● **WHAT IS REQUIRED**: Each line below that includes the word "exactly" is to be reported.

Saved data entries:
--- START ---

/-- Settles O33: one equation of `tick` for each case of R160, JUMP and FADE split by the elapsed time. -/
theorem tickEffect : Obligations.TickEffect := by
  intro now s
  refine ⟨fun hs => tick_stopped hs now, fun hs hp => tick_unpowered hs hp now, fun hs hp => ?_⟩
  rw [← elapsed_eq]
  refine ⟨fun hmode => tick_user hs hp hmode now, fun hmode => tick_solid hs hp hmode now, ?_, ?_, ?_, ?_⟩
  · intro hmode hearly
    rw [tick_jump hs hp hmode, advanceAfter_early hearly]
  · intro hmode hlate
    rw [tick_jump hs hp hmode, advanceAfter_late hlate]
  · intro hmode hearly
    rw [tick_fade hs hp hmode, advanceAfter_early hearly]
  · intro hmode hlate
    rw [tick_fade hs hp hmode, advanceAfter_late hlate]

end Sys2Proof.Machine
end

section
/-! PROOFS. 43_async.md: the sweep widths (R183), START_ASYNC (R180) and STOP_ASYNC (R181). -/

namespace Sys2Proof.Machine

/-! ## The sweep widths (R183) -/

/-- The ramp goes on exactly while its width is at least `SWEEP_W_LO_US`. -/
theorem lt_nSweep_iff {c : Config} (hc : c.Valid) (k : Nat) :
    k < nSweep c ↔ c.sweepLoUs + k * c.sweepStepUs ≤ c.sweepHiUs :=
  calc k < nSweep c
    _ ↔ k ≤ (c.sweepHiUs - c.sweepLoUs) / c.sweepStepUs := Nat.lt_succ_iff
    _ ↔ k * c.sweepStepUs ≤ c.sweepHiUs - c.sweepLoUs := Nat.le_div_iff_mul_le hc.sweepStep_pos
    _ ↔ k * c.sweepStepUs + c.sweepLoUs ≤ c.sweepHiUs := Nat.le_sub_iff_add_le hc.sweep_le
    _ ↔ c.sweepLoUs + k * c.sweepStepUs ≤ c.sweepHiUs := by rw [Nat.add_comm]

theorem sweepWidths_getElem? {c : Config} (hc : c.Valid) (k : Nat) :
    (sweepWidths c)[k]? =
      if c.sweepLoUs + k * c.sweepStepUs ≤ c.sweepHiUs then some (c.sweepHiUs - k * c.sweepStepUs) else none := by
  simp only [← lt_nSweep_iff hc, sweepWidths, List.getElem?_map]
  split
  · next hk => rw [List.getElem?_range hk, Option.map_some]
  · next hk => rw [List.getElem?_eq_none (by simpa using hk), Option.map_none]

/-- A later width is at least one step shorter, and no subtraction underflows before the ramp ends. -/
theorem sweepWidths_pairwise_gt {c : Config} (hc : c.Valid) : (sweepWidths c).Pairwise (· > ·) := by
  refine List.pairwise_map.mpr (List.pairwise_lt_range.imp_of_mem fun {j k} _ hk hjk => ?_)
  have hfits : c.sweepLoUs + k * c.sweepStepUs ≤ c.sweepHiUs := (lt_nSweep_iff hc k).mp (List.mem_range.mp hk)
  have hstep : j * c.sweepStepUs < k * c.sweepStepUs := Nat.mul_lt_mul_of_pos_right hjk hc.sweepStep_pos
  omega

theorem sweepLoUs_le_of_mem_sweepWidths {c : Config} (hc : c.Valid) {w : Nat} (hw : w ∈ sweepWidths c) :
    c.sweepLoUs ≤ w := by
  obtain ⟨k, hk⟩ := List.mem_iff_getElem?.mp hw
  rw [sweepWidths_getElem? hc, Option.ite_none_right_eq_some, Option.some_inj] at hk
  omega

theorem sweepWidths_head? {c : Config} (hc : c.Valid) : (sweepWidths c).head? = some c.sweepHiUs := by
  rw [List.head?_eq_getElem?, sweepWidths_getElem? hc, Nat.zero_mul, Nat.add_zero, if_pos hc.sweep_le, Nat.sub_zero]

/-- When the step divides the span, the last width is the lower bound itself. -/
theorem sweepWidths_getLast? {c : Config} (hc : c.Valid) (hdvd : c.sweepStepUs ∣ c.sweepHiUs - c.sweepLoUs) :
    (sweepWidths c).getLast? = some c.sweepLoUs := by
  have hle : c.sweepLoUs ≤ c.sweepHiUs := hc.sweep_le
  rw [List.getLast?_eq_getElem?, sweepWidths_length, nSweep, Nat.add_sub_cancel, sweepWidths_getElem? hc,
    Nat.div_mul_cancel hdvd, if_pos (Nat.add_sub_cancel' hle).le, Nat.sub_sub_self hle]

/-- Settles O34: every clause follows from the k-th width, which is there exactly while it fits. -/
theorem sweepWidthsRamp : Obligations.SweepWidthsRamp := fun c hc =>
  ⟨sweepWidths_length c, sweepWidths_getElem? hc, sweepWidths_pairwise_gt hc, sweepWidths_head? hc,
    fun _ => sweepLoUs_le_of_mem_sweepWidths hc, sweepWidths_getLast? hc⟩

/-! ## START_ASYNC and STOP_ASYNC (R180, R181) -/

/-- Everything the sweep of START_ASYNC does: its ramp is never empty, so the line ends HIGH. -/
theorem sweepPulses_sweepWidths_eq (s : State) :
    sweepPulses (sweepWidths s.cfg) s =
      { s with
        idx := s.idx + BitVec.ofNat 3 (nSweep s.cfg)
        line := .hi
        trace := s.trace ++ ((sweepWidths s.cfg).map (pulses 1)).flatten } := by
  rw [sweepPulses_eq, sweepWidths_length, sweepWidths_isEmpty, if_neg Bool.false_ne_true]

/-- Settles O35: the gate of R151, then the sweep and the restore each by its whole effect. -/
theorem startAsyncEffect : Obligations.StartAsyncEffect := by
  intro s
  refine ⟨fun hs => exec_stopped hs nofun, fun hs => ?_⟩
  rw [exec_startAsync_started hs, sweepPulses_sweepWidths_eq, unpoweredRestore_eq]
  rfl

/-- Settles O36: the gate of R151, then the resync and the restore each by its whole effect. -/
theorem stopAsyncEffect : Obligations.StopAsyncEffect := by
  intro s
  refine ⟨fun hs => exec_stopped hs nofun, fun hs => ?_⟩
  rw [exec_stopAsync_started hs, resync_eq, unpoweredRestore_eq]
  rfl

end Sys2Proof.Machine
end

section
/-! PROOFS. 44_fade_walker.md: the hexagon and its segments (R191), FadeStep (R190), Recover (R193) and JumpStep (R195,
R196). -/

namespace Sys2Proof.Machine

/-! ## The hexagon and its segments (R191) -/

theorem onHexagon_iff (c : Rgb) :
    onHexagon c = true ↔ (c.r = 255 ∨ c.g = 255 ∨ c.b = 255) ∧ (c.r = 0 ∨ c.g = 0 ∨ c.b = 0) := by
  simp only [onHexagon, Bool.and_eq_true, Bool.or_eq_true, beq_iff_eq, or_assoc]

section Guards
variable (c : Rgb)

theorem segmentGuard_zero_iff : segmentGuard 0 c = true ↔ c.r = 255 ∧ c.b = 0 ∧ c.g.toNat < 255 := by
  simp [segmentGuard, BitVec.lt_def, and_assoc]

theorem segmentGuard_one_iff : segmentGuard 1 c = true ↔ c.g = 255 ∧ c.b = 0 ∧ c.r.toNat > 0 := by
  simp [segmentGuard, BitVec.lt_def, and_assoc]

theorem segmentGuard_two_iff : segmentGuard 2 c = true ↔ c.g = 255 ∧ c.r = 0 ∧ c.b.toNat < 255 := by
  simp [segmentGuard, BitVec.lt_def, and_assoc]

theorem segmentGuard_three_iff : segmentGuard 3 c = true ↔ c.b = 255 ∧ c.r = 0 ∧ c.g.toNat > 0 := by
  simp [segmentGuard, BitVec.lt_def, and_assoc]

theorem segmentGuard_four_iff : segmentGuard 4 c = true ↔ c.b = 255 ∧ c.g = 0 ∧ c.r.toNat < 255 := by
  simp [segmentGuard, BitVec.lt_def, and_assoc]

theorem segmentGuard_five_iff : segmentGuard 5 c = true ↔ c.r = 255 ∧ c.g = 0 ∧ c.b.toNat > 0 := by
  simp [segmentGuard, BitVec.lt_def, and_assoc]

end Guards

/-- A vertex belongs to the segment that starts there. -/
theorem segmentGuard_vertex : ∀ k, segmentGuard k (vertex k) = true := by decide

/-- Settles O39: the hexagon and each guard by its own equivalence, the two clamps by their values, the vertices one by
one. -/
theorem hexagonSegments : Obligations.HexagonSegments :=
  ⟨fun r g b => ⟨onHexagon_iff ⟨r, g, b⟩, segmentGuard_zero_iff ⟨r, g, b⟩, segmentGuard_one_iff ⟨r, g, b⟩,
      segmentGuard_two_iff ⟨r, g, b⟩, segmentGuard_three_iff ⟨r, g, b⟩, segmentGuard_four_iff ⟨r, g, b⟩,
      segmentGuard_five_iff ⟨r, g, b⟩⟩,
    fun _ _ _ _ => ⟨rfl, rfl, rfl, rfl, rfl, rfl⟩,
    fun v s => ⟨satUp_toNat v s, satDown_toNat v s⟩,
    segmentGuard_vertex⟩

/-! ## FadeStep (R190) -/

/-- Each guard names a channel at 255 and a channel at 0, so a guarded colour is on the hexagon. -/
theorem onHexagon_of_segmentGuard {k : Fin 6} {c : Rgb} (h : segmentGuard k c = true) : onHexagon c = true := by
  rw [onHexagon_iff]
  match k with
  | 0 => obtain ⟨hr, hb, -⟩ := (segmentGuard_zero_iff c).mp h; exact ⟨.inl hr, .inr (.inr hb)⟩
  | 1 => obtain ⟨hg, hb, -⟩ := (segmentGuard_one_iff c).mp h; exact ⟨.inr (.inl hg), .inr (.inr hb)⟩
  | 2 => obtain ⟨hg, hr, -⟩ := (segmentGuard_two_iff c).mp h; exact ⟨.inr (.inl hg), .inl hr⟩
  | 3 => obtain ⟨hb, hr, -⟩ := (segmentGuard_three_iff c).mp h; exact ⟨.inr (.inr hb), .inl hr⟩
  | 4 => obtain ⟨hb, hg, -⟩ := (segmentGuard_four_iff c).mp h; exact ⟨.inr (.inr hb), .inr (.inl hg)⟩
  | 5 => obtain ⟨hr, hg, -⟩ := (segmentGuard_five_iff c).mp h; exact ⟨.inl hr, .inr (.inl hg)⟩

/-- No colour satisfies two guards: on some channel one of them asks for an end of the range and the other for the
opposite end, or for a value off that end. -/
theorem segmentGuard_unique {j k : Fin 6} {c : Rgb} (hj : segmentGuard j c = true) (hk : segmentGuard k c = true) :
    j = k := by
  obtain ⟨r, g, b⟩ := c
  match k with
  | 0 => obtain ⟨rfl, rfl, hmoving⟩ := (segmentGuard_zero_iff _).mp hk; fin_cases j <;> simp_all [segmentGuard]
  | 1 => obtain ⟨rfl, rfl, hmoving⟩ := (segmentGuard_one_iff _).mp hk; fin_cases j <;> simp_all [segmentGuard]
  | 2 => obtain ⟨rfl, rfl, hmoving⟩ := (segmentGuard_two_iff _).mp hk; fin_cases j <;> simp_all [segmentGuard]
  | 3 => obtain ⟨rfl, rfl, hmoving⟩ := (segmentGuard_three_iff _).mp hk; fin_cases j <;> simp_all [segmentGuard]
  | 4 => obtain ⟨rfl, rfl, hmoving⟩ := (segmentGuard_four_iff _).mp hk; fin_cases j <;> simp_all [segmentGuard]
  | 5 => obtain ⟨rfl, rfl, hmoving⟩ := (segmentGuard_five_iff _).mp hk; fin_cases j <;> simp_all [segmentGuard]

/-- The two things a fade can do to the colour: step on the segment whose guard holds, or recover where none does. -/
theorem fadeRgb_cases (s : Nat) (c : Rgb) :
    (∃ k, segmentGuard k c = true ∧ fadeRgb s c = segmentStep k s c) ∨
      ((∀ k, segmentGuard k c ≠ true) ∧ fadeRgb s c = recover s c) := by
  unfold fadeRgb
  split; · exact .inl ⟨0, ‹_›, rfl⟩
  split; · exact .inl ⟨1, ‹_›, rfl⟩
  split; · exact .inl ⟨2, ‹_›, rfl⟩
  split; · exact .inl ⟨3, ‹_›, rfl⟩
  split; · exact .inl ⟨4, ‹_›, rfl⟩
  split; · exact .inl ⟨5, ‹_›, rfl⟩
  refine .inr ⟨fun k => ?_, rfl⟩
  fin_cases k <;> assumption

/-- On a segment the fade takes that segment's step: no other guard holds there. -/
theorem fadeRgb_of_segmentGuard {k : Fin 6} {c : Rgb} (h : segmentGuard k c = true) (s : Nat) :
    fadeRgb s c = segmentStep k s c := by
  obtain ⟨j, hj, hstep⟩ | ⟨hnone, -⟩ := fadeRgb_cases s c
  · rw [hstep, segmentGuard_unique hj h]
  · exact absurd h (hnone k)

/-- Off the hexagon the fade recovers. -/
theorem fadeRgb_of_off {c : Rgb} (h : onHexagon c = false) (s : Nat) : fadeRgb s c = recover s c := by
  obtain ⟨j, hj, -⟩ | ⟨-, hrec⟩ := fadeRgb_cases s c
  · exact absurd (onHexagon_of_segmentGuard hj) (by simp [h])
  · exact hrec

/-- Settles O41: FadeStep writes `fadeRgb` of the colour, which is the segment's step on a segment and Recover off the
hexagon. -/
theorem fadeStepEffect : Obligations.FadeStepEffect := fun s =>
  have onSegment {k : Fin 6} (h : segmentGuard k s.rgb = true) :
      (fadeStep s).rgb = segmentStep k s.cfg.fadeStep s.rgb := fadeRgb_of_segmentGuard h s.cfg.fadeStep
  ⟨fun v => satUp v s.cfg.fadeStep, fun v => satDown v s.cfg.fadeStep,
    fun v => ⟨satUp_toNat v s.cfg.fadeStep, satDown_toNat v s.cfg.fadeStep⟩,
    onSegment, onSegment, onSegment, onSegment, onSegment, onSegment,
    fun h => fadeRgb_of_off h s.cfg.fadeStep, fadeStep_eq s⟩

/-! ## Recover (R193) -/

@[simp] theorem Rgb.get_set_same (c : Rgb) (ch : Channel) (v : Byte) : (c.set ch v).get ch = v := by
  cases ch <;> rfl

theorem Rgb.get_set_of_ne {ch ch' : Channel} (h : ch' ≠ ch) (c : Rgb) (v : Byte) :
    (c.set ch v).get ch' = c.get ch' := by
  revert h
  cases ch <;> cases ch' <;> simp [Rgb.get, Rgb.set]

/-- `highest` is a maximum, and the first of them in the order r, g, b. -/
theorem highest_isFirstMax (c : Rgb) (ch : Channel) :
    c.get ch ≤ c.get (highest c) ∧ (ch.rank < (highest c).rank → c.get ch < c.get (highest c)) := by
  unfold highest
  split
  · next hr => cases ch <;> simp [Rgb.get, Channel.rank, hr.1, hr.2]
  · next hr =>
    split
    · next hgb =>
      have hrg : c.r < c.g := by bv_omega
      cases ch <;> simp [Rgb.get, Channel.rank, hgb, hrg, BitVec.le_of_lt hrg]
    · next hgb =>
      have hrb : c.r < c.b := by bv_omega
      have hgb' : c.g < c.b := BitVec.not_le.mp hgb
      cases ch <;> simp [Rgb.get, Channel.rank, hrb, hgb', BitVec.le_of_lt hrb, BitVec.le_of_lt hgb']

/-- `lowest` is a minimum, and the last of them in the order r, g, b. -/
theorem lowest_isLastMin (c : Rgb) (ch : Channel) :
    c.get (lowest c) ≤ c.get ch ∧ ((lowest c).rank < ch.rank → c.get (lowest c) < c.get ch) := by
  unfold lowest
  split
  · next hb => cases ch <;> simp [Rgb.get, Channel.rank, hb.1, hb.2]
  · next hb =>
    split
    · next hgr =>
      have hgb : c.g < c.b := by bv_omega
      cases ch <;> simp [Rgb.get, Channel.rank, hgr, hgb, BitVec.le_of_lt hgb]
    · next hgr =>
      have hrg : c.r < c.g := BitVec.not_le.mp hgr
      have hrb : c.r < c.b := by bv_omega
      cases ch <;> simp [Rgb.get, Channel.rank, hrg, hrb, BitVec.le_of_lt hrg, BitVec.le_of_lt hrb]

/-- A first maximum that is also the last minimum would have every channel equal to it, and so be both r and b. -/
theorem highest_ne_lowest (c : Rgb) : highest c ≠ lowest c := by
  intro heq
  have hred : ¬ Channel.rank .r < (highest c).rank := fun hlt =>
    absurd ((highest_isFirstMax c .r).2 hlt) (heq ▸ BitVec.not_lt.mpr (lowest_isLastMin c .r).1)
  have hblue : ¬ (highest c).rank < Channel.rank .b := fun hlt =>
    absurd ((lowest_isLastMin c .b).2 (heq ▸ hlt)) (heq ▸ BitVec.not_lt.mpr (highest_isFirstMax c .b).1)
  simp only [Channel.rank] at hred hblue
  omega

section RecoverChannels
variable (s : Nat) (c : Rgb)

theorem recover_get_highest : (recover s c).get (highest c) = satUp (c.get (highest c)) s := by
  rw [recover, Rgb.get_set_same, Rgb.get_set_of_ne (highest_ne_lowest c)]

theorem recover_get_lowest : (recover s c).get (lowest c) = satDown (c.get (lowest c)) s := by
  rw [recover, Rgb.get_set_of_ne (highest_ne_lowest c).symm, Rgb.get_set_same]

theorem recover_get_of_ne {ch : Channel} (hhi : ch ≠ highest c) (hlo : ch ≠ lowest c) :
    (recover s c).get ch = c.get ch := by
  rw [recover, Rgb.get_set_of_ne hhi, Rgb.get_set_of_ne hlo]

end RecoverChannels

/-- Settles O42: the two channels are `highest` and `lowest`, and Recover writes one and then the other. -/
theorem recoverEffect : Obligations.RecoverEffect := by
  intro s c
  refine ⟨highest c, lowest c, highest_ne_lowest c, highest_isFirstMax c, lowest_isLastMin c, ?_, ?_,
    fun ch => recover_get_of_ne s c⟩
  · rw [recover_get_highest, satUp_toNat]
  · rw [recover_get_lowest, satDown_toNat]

--- END ---

● **EXPECTED OUTPUT**:
/-- The ramp goes on exactly while its width is at least `SWEEP_W_LO_US`. -/
/-- Settles O34: every clause follows from the k-th width, which is there exactly while it fits. -/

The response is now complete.